CN109492682A

CN109492682A - A kind of multi-branched random forest data classification method

Info

Publication number: CN109492682A
Application number: CN201811273813.2A
Authority: CN
Inventors: 江泽涛; 马伟康; 胡硕
Original assignee: Guilin University of Electronic Technology
Current assignee: Guilin University of Electronic Technology
Priority date: 2018-10-30
Filing date: 2018-10-30
Publication date: 2019-03-19

Abstract

The invention discloses a kind of multi-branched random forest data classification methods, it is related to random forest data classification technology field, the technical issues of solution, is to provide the classification method of a kind of performance for improving data classification and accuracy rate, this method comprises the following steps: (one) provides unfiled data set, denoises using PCA algorithm to Data Dimensionality Reduction；(2) cluster operation of data is completed using K-means algorithm；(3) multi-branched random forest is constructed；(4) sort operation of the complete paired data of multi-branched Random Forest model is used.The performance and accuracy rate of data classification can be improved using technical solution of the present invention.

Description

A kind of multi-branched random forest data classification method

Technical field

The present invention relates to random forest data classification technology field more particularly to a kind of multi-branched random forest data classifications Method.

Background technique

With the development of artificial intelligence, whether image studies, information security etc. require the participation of artificial intelligence.Cluster It is had important application with sorting algorithm in artificial intelligence field, wherein K-means and random forest are cluster and classification respectively The representative of algorithm.The classification capacity of random forest is one of preferable algorithm of performance in sorting algorithm, is one based on decision tree Kind Ensemble Learning Algorithms.But the random forest data classification method of the prior art is when being classified, sample set excessively redundancy, miscellaneous Disorderly, data purity is low, has a certain impact to classification performance.

Summary of the invention

In view of the deficiencies of the prior art, technical problem solved by the invention is to provide a kind of performance for improving data classification With the classification method of accuracy rate.

In order to solve the above technical problems, the technical solution adopted by the present invention is that a kind of multi-branched random forest data classification side Method includes the following steps:

(1) unfiled data set is provided, Data Dimensionality Reduction is denoised using PCA algorithm, specifically as follows step by step:

(1) sample set is expressed as to the matrix X of N × M；

(2) zero averaging is carried out to each row, that is, seeks the average value R of every a line in matrix_i, every a line all subtracts the row Average value N_i-R_i；Find out covariance matrixSeek the eigenvalue λ of covariance matrix C₁,λ₂…λ_mIt is special with standardization Levy vector x₁,x₂…x_m；

(3) by feature vector according to corresponding eigenvalue size from top to bottom by rows at matrix, take before k row composition matrix P；

(4) matrix P is multiplied with matrix X, the data after obtaining dimensionality reduction remove the redundancy section in data.
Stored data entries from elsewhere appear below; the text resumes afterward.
-- ==== Sys2Proof/Machine/Dispatch.lean ====
section
/-! DEFINITION. The dispatch: one arm for each command, in the table's order. -/

namespace Sys2Proof.Machine

/-- The effect of a command on everything but the queue. -/
def exec (i : Instr) (s : State) : Host.Outcome State Fault Refusal :=
  match i with
  | .powerOn => Sys2Proof.Machine.execPowerOn s
  | .powerOnInitEnd => Sys2Proof.Machine.execPowerOnInitEnd s
  | .hostRead addr en => Sys2Proof.Machine.execHostRead addr en s
  | .hostWrite addr en data => Sys2Proof.Machine.execHostWrite addr en data s
  | .watchedWrite addr en data => Sys2Proof.Machine.execWatchedWrite addr en data s
  | .docketStateRuling => Sys2Proof.Machine.execDocketStateRuling s
  | .recipeStateRuling => Sys2Proof.Machine.execRecipeStateRuling s
  | .requestCellRuling => Sys2Proof.Machine.execRequestCellRuling s
  | .pendingSlotExpiry => Sys2Proof.Machine.execPendingSlotExpiry s
  | .controlReset en data => Sys2Proof.Machine.execControlReset en data s
  | .hostResetSweepEnd => Sys2Proof.Machine.execHostResetSweepEnd s
  | .parityInvert en data => Sys2Proof.Machine.execParityInvert en data s
  | .attnWrite en data => Sys2Proof.Machine.execAttnWrite en data s
  | .attnMaskWrite en data => Sys2Proof.Machine.execAttnMaskWrite en data s
  | .refusalReasonWrite en data => Sys2Proof.Machine.execRefusalReasonWrite en data s
  | .parityAddrWrite en data => Sys2Proof.Machine.execParityAddrWrite en data s
  | .registerWriteDiscarded reg en data => Sys2Proof.Machine.execRegisterWriteDiscarded reg en data s
  | .start cell => Sys2Proof.Machine.execStart cell s
  | .produce cell => Sys2Proof.Machine.execProduce cell s
  | .finish cell => Sys2Proof.Machine.execFinish cell s
  | .safeEnter cell => Sys2Proof.Machine.execSafeEnter cell s
  | .safeLeave cell => Sys2Proof.Machine.execSafeLeave cell s
  | .reconfigure cell => Sys2Proof.Machine.execReconfigure cell s
  | .profileSelect cell => Sys2Proof.Machine.execProfileSelect cell s
  | .changeoverComplete => Sys2Proof.Machine.execChangeoverComplete s
  | .changeoverTimeout => Sys2Proof.Machine.execChangeoverTimeout s
  | .ackAlarm cell => Sys2Proof.Machine.execAckAlarm cell s
  | .measure cell => Sys2Proof.Machine.execMeasure cell s
  | .measureOpenTimeExpiry => Sys2Proof.Machine.execMeasureOpenTimeExpiry s
  | .fluxPurge cell => Sys2Proof.Machine.execFluxPurge cell s
  | .purgeSprayStart => Sys2Proof.Machine.execPurgeSprayStart s
  | .purgeSprayExpiry => Sys2Proof.Machine.execPurgeSprayExpiry s
  | .levelCalibrate cell => Sys2Proof.Machine.execLevelCalibrate cell s
  | .calibrateQuietExpiry => Sys2Proof.Machine.execCalibrateQuietExpiry s
  | .feedSolder cell => Sys2Proof.Machine.execFeedSolder cell s
  | .feedRequestTimerExpiry => Sys2Proof.Machine.execFeedRequestTimerExpiry s
  | .cancel cell => Sys2Proof.Machine.execCancel cell s
  | .safetyChainDebounce => Sys2Proof.Machine.execSafetyChainDebounce s
  | .encoderPulse => Sys2Proof.Machine.execEncoderPulse s
  | .mmTick entryBlocked exitBlocked order jam => Sys2Proof.Machine.execMmTick entryBlocked exitBlocked order jam s
  | .entryBlocked jam => Sys2Proof.Machine.execEntryBlocked jam s
  | .exitBlocked jam => Sys2Proof.Machine.execExitBlocked jam s
  | .scannerCharacter frame first now => Sys2Proof.Machine.execScannerCharacter frame first now s
  | .valvePeriodStart => Sys2Proof.Machine.execValvePeriodStart s
  | .valveOpenTimeEnd => Sys2Proof.Machine.execValveOpenTimeEnd s
  | .pressureSwitchDebounce => Sys2Proof.Machine.execPressureSwitchDebounce s
  | .tankSwitchDebounce => Sys2Proof.Machine.execTankSwitchDebounce s
  | .pyroClaimPlacement => Sys2Proof.Machine.execPyroClaimPlacement s
  | .conveyorSpeedMeasurement => Sys2Proof.Machine.execConveyorSpeedMeasurement s
  | .driveRampStep => Sys2Proof.Machine.execDriveRampStep s
  | .conveyorStall => Sys2Proof.Machine.execConveyorStall s
  | .dnAcceptChange level => Sys2Proof.Machine.execDnAcceptChange level s
  | .downstreamTimerExpiry => Sys2Proof.Machine.execDownstreamTimerExpiry s
  | .upOfferChange level => Sys2Proof.Machine.execUpOfferChange level s
  | .rateGateOpen unit => Sys2Proof.Machine.execRateGateOpen unit s
  | .rateGateClose unit => Sys2Proof.Machine.execRateGateClose unit s
  | .sourceEdge src => Sys2Proof.Machine.execSourceEdge src s
  | .spanRisingEdge src => Sys2Proof.Machine.execSpanRisingEdge src s
  | .spanFallingEdge src micros => Sys2Proof.Machine.execSpanFallingEdge src micros s
  | .spanNoEdge src => Sys2Proof.Machine.execSpanNoEdge src s
  | .spanOverrange src => Sys2Proof.Machine.execSpanOverrange src s
  | .thermoRoundStart => Sys2Proof.Machine.execThermoRoundStart s
  | .thermoFrame b0 b1 b2 b3 => Sys2Proof.Machine.execThermoFrame b0 b1 b2 b3 s
  | .fumePollStart => Sys2Proof.Machine.execFumePollStart s
  | .fumePollEnd bus => Sys2Proof.Machine.execFumePollEnd bus s
  | .zoneHeaterPeriodStart => Sys2Proof.Machine.execZoneHeaterPeriodStart s
  | .zoneHeaterOnTimeEnd zone => Sys2Proof.Machine.execZoneHeaterOnTimeEnd zone s
  | .zoneSettleExpiry zone => Sys2Proof.Machine.execZoneSettleExpiry zone s
  | .potHeaterPeriodStart => Sys2Proof.Machine.execPotHeaterPeriodStart s
  | .potHeaterOnTimeEnd => Sys2Proof.Machine.execPotHeaterOnTimeEnd s
  | .potSettleExpiry => Sys2Proof.Machine.execPotSettleExpiry s
  | .pumpRampStep => Sys2Proof.Machine.execPumpRampStep s
  | .pumpSpeedStale pump => Sys2Proof.Machine.execPumpSpeedStale pump s
  | .echoClaimPlacement => Sys2Proof.Machine.execEchoClaimPlacement s
  | .feedTimeout => Sys2Proof.Machine.execFeedTimeout s
  | .extractSuppressionExpiry => Sys2Proof.Machine.execExtractSuppressionExpiry s
  | .extractConfirmationExpiry cond => Sys2Proof.Machine.execExtractConfirmationExpiry cond s
  | .fanStallExpiry => Sys2Proof.Machine.execFanStallExpiry s
  | .fanClearExpiry => Sys2Proof.Machine.execFanClearExpiry s
  | .graceExpiry => Sys2Proof.Machine.execGraceExpiry s
  | .runOnExpiry => Sys2Proof.Machine.execRunOnExpiry s
  | .lineClockTick inputs => Sys2Proof.Machine.execLineClockTick inputs s

end Sys2Proof.Machine
end

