-- ==== Sys2Proof/Machine/Core.lean ====
section
/-! DEFINITION. The machine as the host takes it. -/

def Sys2Proof.core : Host.Core :=
  { State := Sys2Proof.Machine.State, Fault := Sys2Proof.Machine.Fault, Refusal := Sys2Proof.Machine.Refusal,
    step := Sys2Proof.Machine.step, reset := Sys2Proof.Machine.State.reset }
end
(2) cluster operation that data set is completed using K-means algorithm, exports cluster C={ C₁, C₂..., C_k, specific point Steps are as follows:

(1) density value of each sample point is calculated

Wherein,d_ijk=| | x_ij-x_kj||,p_ijIt is the density of i-th of sample point in classification j；n_jFor j Class sample point sum, d_ijkIt is sample point x_ijAnd x_kjDistance in vector space；By density value p_ijMaximum sample point conduct First center that clusters；

(2) it is also contemplated that distance in the selection at the remaining center that clusters, to given sample y_n, it is arrived into sample point y_l Distance be normalized:

(3) by the density value of the sample point and to the sum of the normalized cumulant for having selected cluster centre；

Wherein, p_ijIndicate the density of i-th of sample point in classification j, D_ijtIndicate sample point x_ijTo the t class selected Center y_tNormalized cumulant；Cluster numbers K value is determined by elbow method；

(4) w_ijAccording to being ordered from large to small, preceding k-1 sample point and p are selected_ijIt is worth maximum point as just Begin the center C that clusters₁, C₂..., C_k；

(5) by c₁, c₂...c_kIt is denoted as μ again as the initial center that clusters₁, μ₂...μ_k；Set maximum number of iterations R；

(6) the distance dist (x of each sample and the center that clusters is calculated_i, μ_j)=| | x_i-μ_j||₂, wherein i=1,2 ... N, J=1,2 ... k；

(7) x is determined according to the nearest center of clustering of distance_iCluster label: λ_j=arg min_{I ∈ { 1,2..., k }}dist(x_i, μ_j)；

(8) by sample x_iIt is divided into corresponding cluster: C_λi=C_λi∪{x_i}；

(9) after clustering to the completion of all samples, new mean value class center is calculated:If μ '_iAnd μ_i Unequal, class center is updated to μ '_iIf μ_iWith μ '_iIt is equal, keeping μ_iIt is constant；It recalculates corresponding belonging to sample Cluster；

(10) it repeats step by step (9), the maximum iteration time until all central points that clusters do not change or reach Number；

(11) output cluster divides C={ C₁, C₂..., C_k}。

(3) multi-branched random forest is constructed, specific substep is poly- as follows:

(1) building is completed with the training set of known label, provides training set, training set is carried out using K-means algorithm Data prediction obtains cluster C={ C₁, C₂..., C_k, detailed process is as follows:

1) density value of each sample point is calculated

Wherein,p_ijIt is the density of i-th of sample point in classification j；n_j For j class sample point sum, d_ijkIt is sample point x_ijAnd x_kjDistance in vector space；By density value p_ijMaximum sample point is made For first center that clusters；

2) it is also contemplated that distance in the selection at the remaining center that clusters, to given sample y_n, it is arrived into sample point y_l Distance be normalized:

3) by the density value of the sample point and to the sum of the normalized cumulant for having selected cluster centre:

4) w_ijAccording to being ordered from large to small, preceding k-1 sample point and p are selected_ijIt is worth maximum point as initial The center of clustering C₁, C₂..., C_k；

5) by c₁, c₂…c_kIt is denoted as μ again as the initial center that clusters₁, μ₂...μ_k；Set maximum number of iterations R；

6) the distance dist (x of each sample and the center that clusters is calculated_i, μ_j)=| | x_i-μ_j||₂, wherein i=1,2 ... N, j =1,2 ... k；

7) x is determined according to the nearest center of clustering of distance_iCluster label: λ_j=arg min_{I ∈ { 1,2..., k }}dist(x_i, μ_j)；

8) by sample x_iIt is divided into corresponding cluster: C_λi=C_λi∪{x_i}；

9) after clustering to the completion of all samples, new mean value class center is calculated:If μ '_iAnd μ_iNo Equal, class center is updated to μ '_iIf μ_iWith μ '_iIt is equal, keeping μ_iIt is constant；Recalculate corresponding cluster belonging to sample；

10) repetitive process 9), the maximum the number of iterations until all central points that clusters do not change or reach；

11) output cluster divides C={ C₁, C₂..., C_k}。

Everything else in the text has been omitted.